McKeown did make it to Florida to spend Christmas with her daughter, son-in-law and two grown grandchildren.

Last week, she mailed Officer Villing a handwritten thank you note - and returned her GPS, even thought the officer insisted that wasn't necessary.

McKeown said Sunday she is thankful to the officer for taking extra special care of her by giving her the navigation device.

"I had never used one before. She was just a sweetheart. I talked to a few other officers there, and they were just as nice as she was. You have a great police department down there," McKeown said.

Officer Villing said she was happy to help and relieved to hear from McKeown.

"I was really worried and I was so thrilled to get her note just to let me know she made it safely," Officer Villing said. "The GPS was hers, and she didn't need to return it because I bought a new one, but I am just so glad she is OK.

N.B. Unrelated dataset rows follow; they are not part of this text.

/-- A predicate lands. -/
theorem write_p {u : State} {su : Strand} {n : Nat} {v : Bool} (hu : u.strandAt u.focus = some su) (hn : n < 96) (h0 : n ≠ 0) :
    ∃ s2 st2, writePAt u u.focus su.bank n v = s2 ∧ s2.strandAt u.focus = some st2 ∧ SameRest st2 su ∧
      Kept u (s2.setStrandAt u.focus st2) [] [n] [] (fun _ => False) ∧ (s2.setStrandAt u.focus st2).p n = v ∧ (s2.setStrandAt u.focus st2).strand = st2 := by
  have hsu : u.strand = su := by simp [State.strand, hu]
  -- the register stands in the strand, or in the trap bank of its context
  have strand : ∀ st2, SameRest st2 su → writePAt u u.focus su.bank n v = u.setStrandAt u.focus st2 →
      (∀ b m, (m ≠ n ∨ b ≠ su.bank ∧ 88 ≤ m) → readPAt u u.focus st2 b m = readPAt u u.focus su b m) →
      (∀ b m, readXAt u u.focus st2 b m = readXAt u u.focus su b m) → readPAt u u.focus st2 su.bank n = v →
      ∃ s2 st2, writePAt u u.focus su.bank n v = s2 ∧ s2.strandAt u.focus = some st2 ∧ SameRest st2 su ∧
        Kept u (s2.setStrandAt u.focus st2) [] [n] [] (fun _ => False) ∧ (s2.setStrandAt u.focus st2).p n = v ∧
        (s2.setStrandAt u.focus st2).strand = st2 := by
    intro st2 hs hw hx hp hv
    have hst : (u.setStrandAt u.focus st2).strand = st2 := strand_setStrandAt_focus _ _
    have at' : ∀ b m, readPAt (u.setStrandAt u.focus st2) u.focus st2 b m = readPAt u u.focus st2 b m := by
      intro b m
      simp [readPAt]
    have pt' : ∀ b m, readXAt (u.setStrandAt u.focus st2) u.focus st2 b m = readXAt u u.focus st2 b m := by
      intro b m
      simp [readXAt]
    refine ⟨_, st2, hw, strandAt_setStrandAt_same _ _ _, hs, ?_, ?_, ?_⟩
    · rw [setStrandAt_twice]
      exact kept_setCtx hsu rfl rfl rfl rfl hs (fun b m _ => (pt' b m).trans (hp b m))
        (fun b m h => (at' b m).trans (hx b m (by simpa using h)))
    · rw [setStrandAt_twice]
      simp only [State.p, hst, setStrandAt_focus, hs.bank, at']
      exact hv
    · rw [setStrandAt_twice, hst]
  have rest : ∀ a b, SameRest { su with ps := a, shadowP := b } su := fun _ _ =>
    ⟨rfl, rfl, rfl, rfl, rfl, rfl, rfl, rfl, rfl, rfl, rfl, rfl, rfl, rfl, rfl, rfl, rfl⟩
  by_cases hm : n < 88 ∨ su.bank = .main
  · refine strand { su with ps := setBit su.ps n v } (rest _ _) ?_ ?_ (fun _ _ => rfl) ?_
    · have hn0 : (n == 0) = false := beq_eq_false_iff_ne.2 h0
      simp only [writePAt, hu, hn0, Bool.false_eq_true, if_false]
      rcases hm with h | h
      · rw [if_pos h]
      · rw [h, ite_self]
    · intro b m h
      by_cases hmn : m = n
      · subst hmn
        have h88 : b ≠ su.bank ∧ 88 ≤ m := by simpa using h
        rcases hm with h' | h'
        · omega
        · rw [h'] at h88
          have hk : ¬ m < 88 := by omega
          simp only [readPAt, beq_eq_false_iff_ne.2 h0, Bool.false_eq_true, if_false, if_neg hk]
          cases b with
          | main => exact absurd rfl h88.1
          | trap => rfl
          | shadow => rfl
      · simp only [readPAt, getLsbD_setBit_other su.ps v hmn]
    · rcases hm with h | h <;> simp [readPAt, h0, h, getLsbD_setBit_same su.ps v hn]
  · have h88 : ¬ n < 88 := fun h => hm (.inl h)
    have h8 : n - 88 < 8 := by omega
    cases hb : su.bank with
    | main => exact absurd (.inr hb) hm
    | shadow =>
      rw [← hb]
      refine strand { su with shadowP := setBit su.shadowP (n - 88) v } (rest _ _) ?_ ?_ (fun _ _ => rfl) ?_
      · simp only [writePAt, hu, beq_eq_false_iff_ne.2 h0, Bool.false_eq_true, if_false, if_neg h88, hb]
      · intro b m h
        by_cases hmn : m = n
        · subst hmn
          have h' : b ≠ su.bank := (by simpa using h : b ≠ su.bank ∧ 88 ≤ m).1
          rw [hb] at h'
          simp only [readPAt, beq_eq_false_iff_ne.2 h0, Bool.false_eq_true, if_false, if_neg h88]
          cases b with
          | shadow => exact absurd rfl h'
          | main => rfl
          | trap => rfl
        · simp only [readPAt]
          split
          · rfl
          · split
            · rfl
            · cases b with
              | shadow =>
                simp only
                rw [getLsbD_setBit_other su.shadowP v (by omega)]
              | main => rfl
              | trap => rfl
      · simp only [readPAt, hb, getLsbD_setBit_same su.shadowP v h8]
        simp [h0, h88]
    | trap =>
      have hctx : (u.ctx u.focus).strand = some su := hu
      refine ⟨u.setCtx u.focus { u.ctx u.focus with trapP := setBit (u.ctx u.focus).trapP (n - 88) v }, su,
        by simp only [writePAt, hu, beq_eq_false_iff_ne.2 h0, Bool.false_eq_true, if_false, if_neg h88], by simpa [State.strandAt] using hu, rest _ _, ?_, ?_, ?_⟩ <;>
        rw [setStrandAt_setCtx]
      · refine kept_setCtx hsu rfl rfl rfl rfl (rest _ _) (fun b m _ => by simp [readXAt]) ?_
        intro b m h
        simp only [readPAt, ctx_setCtx_same]
        split
        · rfl
        · split
          · rfl
          · cases b with
            | trap =>
              have hmn : m ≠ n := by simpa [hb] using h
              simp only
              rw [getLsbD_setBit_other (u.ctx u.focus).trapP v (by omega)]
            | main => rfl
            | shadow => rfl
      · have hst : (u.setCtx u.focus { u.ctx u.focus with trapP := setBit (u.ctx u.focus).trapP (n - 88) v, strand := some su }).strand = su := by
          simp [State.strand, State.strandAt]
        simp only [State.p, hst, setCtx_focus, readPAt, hb, ctx_setCtx_same, getLsbD_setBit_same (u.ctx u.focus).trapP v h8]
        simp [h0, h88]
      · simp [State.strand, State.strandAt]

end Sys2Proof.Laws
end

"If she's coming from Indiana and she's lost in Ohio, it was going to be a long scary ride for her. So, hey, if it takes a $150 GPS to do it, all the better. That's no problem."

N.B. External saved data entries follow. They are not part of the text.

-- ==== Sys2Proof/Laws/Memory.lean ====
section
/-!
SUPPORT. The byte memory: every operation on it keeps the canonical form, a read after a write gives the byte written, and a write
leaves every other byte as it was.
-/
namespace Sys2Proof.Laws

open Sys2Proof Sys2Proof.Machine

/-! ### The canonical form -/

theorem wf_cons {k : Nat} {v : Byte} {m : List Host.Cell} :
    Memory.wf ((k, v) :: m) = true ↔ v ≠ blankByte ∧ (∀ c ∈ m, k < c.1) ∧ Memory.wf m = true := by
  simp [Memory.wf, and_assoc]

theorem mem_memSet {m : List Host.Cell} {a : Nat} {b : Byte} {c : Host.Cell} (h : c ∈ memSet m a b) : c ∈ m ∨ c = (a, b) := by
  induction m with
  | nil =>
    unfold memSet at h
    split at h <;> simp_all
  | cons e m ih =>
    obtain ⟨k, v⟩ := e
    unfold memSet at h
    split at h
    · split at h <;> simp only [List.mem_cons] at h ⊢ <;> tauto
    · split at h
      · split at h <;> simp only [List.mem_cons] at h ⊢ <;> tauto
      · rcases List.mem_cons.1 h with h | h
        · exact .inl (by simp [h])
        · rcases ih h with h | h <;> simp [h]

theorem wf_memSet {m : List Host.Cell} (a : Nat) (b : Byte) (h : Memory.wf m = true) : Memory.wf (memSet m a b) = true := by
  induction m with
  | nil =>
    unfold memSet
    split <;> simp_all [Memory.wf]
  | cons e m ih =>
    obtain ⟨k, v⟩ := e
    obtain ⟨hv, hk, hm⟩ := wf_cons.1 h
    unfold memSet
    split
    · rename_i hak
      split
      · exact h
      · rename_i hb
        refine wf_cons.2 ⟨by simpa using hb, ?_, h⟩
        rintro c hc
        rcases List.mem_cons.1 hc with rfl | hc
        · exact hak
        · exact hak.trans (hk c hc)
    · split
      · rename_i hak
        have hak' : a = k := by simpa using hak
        split
        · exact hm
        · rename_i hb
          exact wf_cons.2 ⟨by simpa using hb, by simpa [hak'] using hk, hm⟩
      · rename_i h1 h2
        have h2' : a ≠ k := by simpa using h2
        refine wf_cons.2 ⟨hv, ?_, ih hm⟩
        intro c hc
        rcases mem_memSet hc with hc | rfl
        · exact hk c hc
        · show k < a
          omega

theorem wf_memPut {m : List Host.Cell} (a : Nat) (bs : List Byte) (h : Memory.wf m = true) : Memory.wf (memPut m a bs) = true := by
  induction bs generalizing m a with
  | nil => exact h
  | cons b bs ih => exact ih _ (wf_memSet a b h)

theorem wf_filter {m : List Host.Cell} (p : Host.Cell → Bool) (h : Memory.wf m = true) : Memory.wf (m.filter p) = true := by
  induction m with
  | nil => rfl
  | cons e m ih =>
    obtain ⟨k, v⟩ := e
    obtain ⟨hv, hk, hm⟩ := wf_cons.1 h
    rw [List.filter_cons]
    split
    · exact wf_cons.2 ⟨hv, fun c hc => hk c (List.mem_filter.1 hc).1, ih hm⟩
    · exact ih hm

theorem wf_memClear {m : List Host.Cell} (a n : Nat) (h : Memory.wf m = true) : Memory.wf (memClear m a n) = true := wf_filter _ h

theorem wf_foldl_memSet {l m : List Host.Cell} (f : Host.Cell → Nat) (h : Memory.wf m = true) :
    Memory.wf (l.foldl (fun acc c => memSet acc (f c) c.2) m) = true := by
  induction l generalizing m with
  | nil => exact h
  | cons c l ih => exact ih (wf_memSet _ _ h)

theorem wf_memMove {m : List Host.Cell} (src dst n : Nat) (h : Memory.wf m = true) : Memory.wf (memMove m src dst n) = true :=
  wf_foldl_memSet _ (wf_memClear dst n h)

/-! ### The same over states -/

theorem wf_writePhys {s : State} (a : Nat) (data : List Byte) (h : Memory.wf s.mem = true) : Memory.wf (s.writePhys a data).mem = true := by
  unfold State.writePhys
  split
  · exact h
  · exact h
  · exact wf_memPut a data h

theorem wf_foldl {α : Type} (f : State → α → State) (hf : ∀ s a, Memory.wf s.mem = true → Memory.wf (f s a).mem = true) (l : List α)
    {s : State} (h : Memory.wf s.mem = true) : Memory.wf (l.foldl f s).mem = true := by
  induction l generalizing s with
  | nil => exact h
  | cons a l ih => exact ih (hf s a h)

theorem wf_writePieces {s : State} (ps : List (Nat × Nat)) (data : List Byte) (h : Memory.wf s.mem = true) :
    Memory.wf (s.writePieces ps data).mem = true := by
  induction ps generalizing s data with
  | nil => exact h
  | cons p ps ih => exact ih _ (wf_writePhys _ _ h)

theorem wf_moveBytes {s : State} (src dst n : Nat) (h : Memory.wf s.mem = true) : Memory.wf (moveBytes s src dst n).mem = true := by
  unfold moveBytes
  exact wf_memMove src dst n h

@[simp] theorem engineMap_mem (s : State) (g : Agent) (va : Nat) : (engineMap s g va).2.mem = s.mem := by
  unfold engineMap
  cases tlbFind s g.owner g.asid va with
  | some m => rfl
  | none =>
    cases engineWalked s g va with
    | some r => rfl
    | none => cases walkTables s g.asid va <;> simp [tlbFill, noteMiss] <;> split <;> rfl

@[simp] theorem engineAccess_mem (s : State) (g : Agent) (va n : Nat) (need : Need) : (engineAccess s g va n need).2.mem = s.mem := by
  unfold engineAccess
  split
  · rfl
  · simp only
    split
    · exact engineMap_mem ..
    · simp only
      split <;> simp

@[simp] theorem modByUid_mem (s : State) (uid : Nat) (f : Strand → Strand) : (s.modByUid uid f).mem = s.mem := rfl

@[simp] theorem engineAnswer_mem (s : State) (g : Agent) (j : Nat) : (engineAnswer s g j).mem = s.mem := by
  unfold engineAnswer
  split
  · exact modByUid_mem ..
  · rfl

theorem wf_engineWrite {s : State} (g : Agent) (va : Nat) (data : List Byte) (h : Memory.wf s.mem = true) :
    Memory.wf (engineWrite s g va data).2.mem = true := by
  have hm := engineAccess_mem s g va data.length .w
  unfold engineWrite
  generalize engineAccess s g va data.length .w = r at hm
  obtain ⟨r, s'⟩ := r
  have hw : Memory.wf s'.mem = true := by rw [show s'.mem = s.mem from hm]; exact h
  cases r with
  | error e => exact hw
  | ok a =>
    simp only
    repeat' split
    all_goals first | exact hw | exact wf_writePieces _ _ hw | (simp only [engineAnswer_mem]; exact hw)

theorem wf_of_engineWrite {s s1 : State} {g : Agent} {va : Nat} {data : List Byte} {r : Option Raise}
    (he : engineWrite s g va data = (r, s1)) (h : Memory.wf s.mem = true) : Memory.wf s1.mem = true := by
  simpa only [he] using wf_engineWrite g va data h

theorem wf_drainRing (n : Nat) {s : State} (die : Nat) (h : Memory.wf s.mem = true) : Memory.wf (drainRing n s die).mem = true := by
  induction n generalizing s with
  | zero => exact h
  | succ n ih =>
    unfold drainRing
    simp only
    split
    · exact h
    · split
      · exact h
      · refine ih (wf_writePhys _ _ ?_)
        exact h

theorem wf_postEvent {s : State} (die kind cause core ctx : Nat) (info : Word) (noframe : Bool) (h : Memory.wf s.mem = true) :
    Memory.wf (postEvent s die kind cause core ctx info noframe).mem = true := wf_drainRing _ _ h

theorem wf_setStrandAt {s : State} (k : Nat) (st : Strand) (h : Memory.wf s.mem = true) : Memory.wf (s.setStrandAt k st).mem = true := h

theorem wf_doubleFault {s : State} (key : Nat) (r : Raise) (frame : Option Nat) (h : Memory.wf s.mem = true) :
    Memory.wf (doubleFault s key r frame).mem = true := by
  unfold doubleFault
  split
  · exact h
  · exact wf_postEvent _ _ _ _ _ _ _ h

/-- Taking a trap keeps the memory's form, whichever way it goes. -/
theorem wf_takeTrap {s : State} (key : Nat) (r : Raise) (deferred : Bool) (es : List Replay) (resume : Nat) (h : Memory.wf s.mem = true) :
    Memory.wf (takeTrap s key r deferred es resume).mem = true := by
  unfold takeTrap
  split
  · exact h
  · simp only
    split
    · exact wf_doubleFault _ _ _ h
    · split
      · exact wf_doubleFault _ _ _ h
      · split
        · rename_i heq
          exact wf_doubleFault _ _ _ (wf_of_engineWrite heq h)
        · rename_i heq
          exact wf_setStrandAt _ _ (wf_of_engineWrite heq h)

/-! ### Reading after writing -/

theorem memGet_low {m : List Host.Cell} {a : Nat} (h : ∀ c ∈ m, a < c.1) : memGet m a = blankByte := by
  induction m with
  | nil => rfl
  | cons e m ih =>
    obtain ⟨k, v⟩ := e
    have hk : a < k := h (k, v) (by simp)
    have : (a == k) = false := by simp; omega
    simp only [memGet, this]
    exact ih fun c hc => h c (by simp [hc])

theorem memGet_memSet_same {m : List Host.Cell} (a : Nat) (b : Byte) (h : Memory.wf m = true) : memGet (memSet m a b) a = b := by
  induction m with
  | nil =>
    unfold memSet
    split <;> simp_all [memGet]
  | cons e m ih =>
    obtain ⟨k, v⟩ := e
    obtain ⟨hv, hk, hm⟩ := wf_cons.1 h
    unfold memSet
    split
    · rename_i hak
      split
      · rename_i hb
        rw [memGet_low]
        · simpa using (show b = blankByte by simpa using hb).symm
        · rintro c hc
          rcases List.mem_cons.1 hc with rfl | hc
          · exact hak
          · exact hak.trans (hk c hc)
      · simp [memGet]
    · split
      · rename_i hak
        have hak' : a = k := by simpa using hak
        split
        · rename_i hb
          rw [memGet_low (by simpa [hak'] using hk)]
          exact (show b = blankByte by simpa using hb).symm
        · simp [memGet]
      · rename_i h1 h2
        simp only [memGet, h2]
        exact ih hm

theorem memGet_memSet_other (m : List Host.Cell) {a x : Nat} (b : Byte) (h : x ≠ a) : memGet (memSet m a b) x = memGet m x := by
  have hxa : (x == a) = false := by simpa using h
  induction m with
  | nil =>
    unfold memSet
    split <;> simp [memGet, hxa]
  | cons e m ih =>
    obtain ⟨k, v⟩ := e
    unfold memSet
    split
    · split <;> simp [memGet, hxa]
    · split
      · rename_i hak
        have hak' : a = k := by simpa using hak
        have hxk : (x == k) = false := by rw [← hak']; exact hxa
        split <;> simp [memGet, hxa, hxk]
      · simp only [memGet]
        split
        · rfl
        · exact ih

/-- A write of bytes leaves every byte outside them as it was. -/
theorem memGet_memPut_other (m : List Host.Cell) {a x : Nat} (bs : List Byte) (h : x < a ∨ a + bs.length ≤ x) :
    memGet (memPut m a bs) x = memGet m x := by
  induction bs generalizing m a with
  | nil => rfl
  | cons b bs ih =>
    simp only [List.length_cons] at h
    rw [memPut, ih (memSet m a b) (by omega), memGet_memSet_other m b (by omega)]

/-- A byte written reads back. -/
theorem memGet_memPut_same {m : List Host.Cell} (hm : Memory.wf m = true) {a k : Nat} {bs : List Byte} (h : k < bs.length) :
    memGet (memPut m a bs) (a + k) = bs[k] := by
  induction bs generalizing m a k with
  | nil => simp at h
  | cons b bs ih =>
    rw [memPut]
    cases k with
    | zero =>
      rw [memGet_memPut_other _ _ (by omega)]
      exact memGet_memSet_same a b hm
    | succ k =>
      have := ih (m := memSet m a b) (wf_memSet a b hm) (a := a + 1) (k := k) (by simpa using h)
      rw [show a + (k + 1) = a + 1 + k by omega, this]
      rfl

end Sys2Proof.Laws
end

Her supervisor, Sgt. Christopher Seta, said Officer Villing has earned a reputation for always going out of her way to the help the public and her fellow officers during her more than 20 years with police department.

"I think police officers do things to help people everyday. We don't get recognized for it all the time. Once in a while you see something on the news," he said.

"A lot of times it seems to be negative, but they go out there and they want to help people everyday. That's why 99 percent of the people took the job.

"We took the job to come out here to help your family member or help our family member or our friend's family member, whoever we seem to run into out there on their worst days, we are there to help them."

The story went viral Sunday shortly after the local police union president, Sgt. Dan Hils, announced it on "Support the Blue in Cincy" Facebook page.

"This," he wrote, "is your Cincinnati Police Department."